Collected data
=== Section Start ===
/-- A transfer image as a source. -/
def imageSrc (fmt blk : Nat) (img : List Byte) (psn : Bool) : Src :=
  let u := unitBytes fmt blk
  let v := ofBytes img
  { fmt := fmt, blk := blk,
    elem := fun i => if isBfp fmt then elemAt (fmtWidth fmt) (v / 2 ^ (8 * (i / blk * u + 1))) (i % blk)
      else elemAt (fmtWidth fmt) v i,
    exp := fun j => v / 2 ^ (8 * (j * u)) % 256,
    psn := fun _ => psn }

/-- MemFmt that a VT value gives untyped memory (R263). -/
def vtFmt (vt : Nat) : MemFmt := { fmt := vt % 32, blk := blockLen (vt / 32 % 4), exr := false, typed := false }

/-- A COPY message's parts at its destination: ARG, the source, its element count, the data bytes. -/
def copyParts (m : Msg) : CopyArg × Src × Nat :=
  let a := CopyArg.ofBits m.hdr.arg
  let img := if a.far then m.payload.drop 8 else m.payload
  let blk := blockLen a.xbl
  let n := img.length / unitBytes a.xfmt blk * (if isBfp a.xfmt then blk else 1)
  (a, imageSrc a.xfmt blk img a.psn, n)

/-- Whether a message is placed directly as its fragments arrive at tile `t` (R379). -/
def State.copyDirect (s : State) (t : Nat) (h : MsgHdr) : Bool :=
  let a := CopyArg.ofBits h.arg
  let f := ((s.tile t).bankFmt a.doff).getD (vtFmt h.vt)
  h.cls == clsCOPY && !a.far && a.rop == 7 && f.fmt == a.xfmt && !f.bfp && decide (a.doff + h.len ≤ 0xD0000) &&
    (h.lim == 0 || decide (a.doff + h.len ≤ h.lim))

/-- The bytes of element `e` in a data fragment that starts at element `e0`. -/
def fragPiece (t off u e0 e : Nat) (data : List Byte) (psn : Bool) : Piece :=
  { tile := t, off := off + e * u, bytes := (data.drop ((e - e0) * u)).take u, psn := psn }

/-- One data fragment of a directly placed message: the bytes of its active elements, counted (R379, R381). -/
def State.placeFrag (s : State) (t : Nat) (h : MsgHdr) (i : Nat) (data : List Byte) : State :=
  let a := CopyArg.ofBits h.arg
  let u := unitBytes a.xfmt 8
  let per := 32 / u
  let es := ((List.range per).map fun j => i * per + j).filter fun e => decide (e * u < h.len) && h.act.testBit e
  let ps := es.map fun e => fragPiece t a.doff u (i * per) e data a.psn
  let s1 := (joinPieces ps).foldl (fun s' p => s'.modTile t fun y => y.writeBytes p.off p.bytes p.psn) s
  s1.countSync t a.sync (ps.foldl (fun n p => n + p.bytes.length) 0)

/-! ### Far bytes of a strip -/

/-- A byte range cut where it passes from one 64 KiB far page to the next. -/
def farCut (va : Nat) (bs : List Byte) : List (Nat × List Byte) :=
  let k := 65536 - va % 65536
  if bs.length ≤ k then [(va, bs)] else [(va, bs.take k), (va + k, bs.drop k)]

def State.farWriteCut (s : State) (tnt pid va : Nat) (bs : List Byte) (psn : Bool) : State :=
  (farCut va bs).foldl (fun s' p => (s'.farWrite tnt pid p.1 p.2 psn).1) s

/-- Bytes of a far range that may pass from one page to the next: status, bytes, poison; EVAL of an SDC found. -/
def State.farReadCut (s : State) (tnt pid va n : Nat) : Except Word (State × Nat × List Byte × Bool) :=
  let k := 65536 - va % 65536
  if n ≤ k then s.farRead tnt pid va n
  else
    match s.farRead tnt pid va k with
    | .error e => .error e
    | .ok (s1, c1, b1, p1) =>
      match s1.farRead tnt pid (va + k) (n - k) with
      | .error e => .error e
      | .ok (s2, c2, b2, p2) => .ok (s2, if c1 = 0 then c2 else c1, b1 ++ b2, p1 || p2)

/-! ### Delivery (R379-R381) -/

/-- A message of a copy lost or refused: its elements fault with the cause; none when it was accepted. -/
def State.copySettle (s : State) (h : MsgHdr) (cause : Option (BitVec 8)) : State :=
  s.modSlot h.src.num (Fin.ofNat 8 h.slot) fun x =>
    match x.pend with
    | .copy c =>
      let mine := c.await.filter fun a => a.1 == h.seq
      let bad := match cause with
        | some k => mine.map fun a => (a.2.1, a.2.2, k)
        | none => []
      { x with pend := .copy { c with await := c.await.filter fun a => a.1 != h.seq, refused := c.refused ++ bad } }
    | _ => x

/-- A strip refused at a page's home station: written to the black box (R397). -/
def State.homeRefuses (s : State) (ep : Ep) (m : Msg) (va reason : Nat) : State :=
  let (a, b) := refusalWords m.hdr.src m.hdr.slot m.hdr.tnt va reason
  (s.blackBox ep 0x06 m.hdr.tnt a b).sendDone ep m.hdr 1 reason

/-- SDC raised by an element combination for the process that issued the copy; nothing of the message is written, and its
source is answered (DESIGN CHOICE: notes/assumptions/59.md). -/
def State.combineSdc (s : State) (ep : Ep) (h : MsgHdr) (v : Word) : State :=
  (s.terminal h.src.num (Fin.ofNat 8 h.slot) cSDC v).sendDone ep h 0 0
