/-- One channel bound at its ends. -/
def State.bindChan (s : State) (netid tnt pidBase : Nat) (ls : List Load) (cs : List ChanRec) (c : ChanRec) : Option State :=
  let at' := fun i => ls.find? fun l => l.idx == i
  match at' c.prod, at' c.cons with
  | some a, some b => (s.bindSend netid pidBase a c ⟨.tile, b.tile⟩).bind fun s1 => s1.bindRecv netid pidBase b c ⟨.tile, a.tile⟩
  | some a, none =>
    let s1 := match cs.find? fun r => r.id == c.id + 1 with
      | some r => match at' r.cons with
        | some b => s.bindPair netid tnt pidBase a b c r
        | none => s
      | none => s
    s1.bindSend netid pidBase a c (s.footOf a.tile)
  | none, some b =>
    let home := match (cs.find? fun r => r.id + 1 == c.id).bind fun r => at' r.prod with
      | some a => s.footOf a.tile
      | none => s.footOf b.tile
    s.bindRecv netid pidBase b c home
  | none, none => none

/-! ### Reels (12_reels.md R412) -/

/-- An entry for a reel record; none where the name is in use, or no entry or budget remains. -/
def State.keepReel (s : State) (tnt netid : Nat) (r : Nat × Nat) : Option State :=
  let n := s.reelHome tnt netid r.1
  let x := s.reelSt n
  if (x.named netid r.1).isSome ∨ s.netLeft (·.reelent) s.entryUse (fun _ => 0) netid = 0 then none
  else (freeKey x.entries 0 256).map fun k =>
    s.modReel n fun y => y.setEntry k (ReelEntry.fresh tnt netid r.1 r.2 true)

/-! ### The spill region (R351, R480) -/

/-- Size of a network's spill region: its own budget, or, where it inherits one and has channels, what its partition has
left, at most 1 MiB (DESIGN CHOICE: notes/assumptions/28.md). -/
def State.spillFor (s : State) (tnt : Nat) (r : Rcb) (chans : Bool) : Nat :=
  match r.spill with
  | some v => v
  | none => if chans = false then 0 else min (s.partLeft (·.spill) s.spillUse (fun _ => 0) tnt) (2 ^ 20)

/-- Where the region lies: where the block says, or where the manager chooses, clear of the pages mapped for the PIDs. -/
def spillPlace (maps : List Mapping) (pidBase nproc own size : Nat) : Option Nat :=
  let clash := fun b => maps.any fun m => decide (pidBase ≤ m.pid) && decide (m.pid < pidBase + nproc) &&
    overlaps m.va (2 ^ pageBits m.level) (b / 65536 * 65536) (size + 65536)
  if own = 0 then (List.range 64).findSome? fun j =>
    let b := 0x400000 + j * 2 ^ 50
    if clash b then none else some b
  else if own % 8 ≠ 0 ∨ 2 ^ 57 < own + size ∨ clash own then none
  else some own

/-- A leaf of a spill page: package DRAM, relaxed cached, readable and writable. -/
def spillLeaf (pa : Nat) : Word := BitVec.ofNat 64 (pa + pa / 2 ^ 37 * 2 ^ 12 + 2 ^ 5 + 0xF)

/-- One 64 KiB page of the region: DRAM scrubbed, and mapped for every PID of the network. -/
def State.spillPage (s : State) (tnt netid pidBase nproc va : Nat) : Option State :=
  match s.findDram 0 65536 with
  | none => none
  | some pa =>
    let s1 := (s.scrubDram pa 65536).modMgr fun m => { m with nets := m.nets.map fun (n : Network) =>
      if n.netid = netid then { n with spillPages := n.spillPages ++ [pa] } else n }
    (List.range nproc).foldl (fun acc i => acc.bind fun st => st.mapLeaf tnt (pidBase + i) va 4 (spillLeaf pa)) (some s1)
=== Section End ===
[GOAL OF THE EXERCISE]
Look above for the line holding "let n := img.length" and the line holding "let f := ((s.tile", then output exactly those two lines and every line between them, nothing more.

[ANSWER]
  let n := img.length / unitBytes a.xfmt blk * (if isBfp a.xfmt then blk else 1)
  (a, imageSrc a.xfmt blk img a.psn, n)

/-- Whether a message is placed directly as its fragments arrive at tile `t` (R379). -/
def State.copyDirect (s : State) (t : Nat) (h : MsgHdr) : Bool :=
  let a := CopyArg.ofBits h.arg
  let f := ((s.tile t).bankFmt a.doff).getD (vtFmt h.vt)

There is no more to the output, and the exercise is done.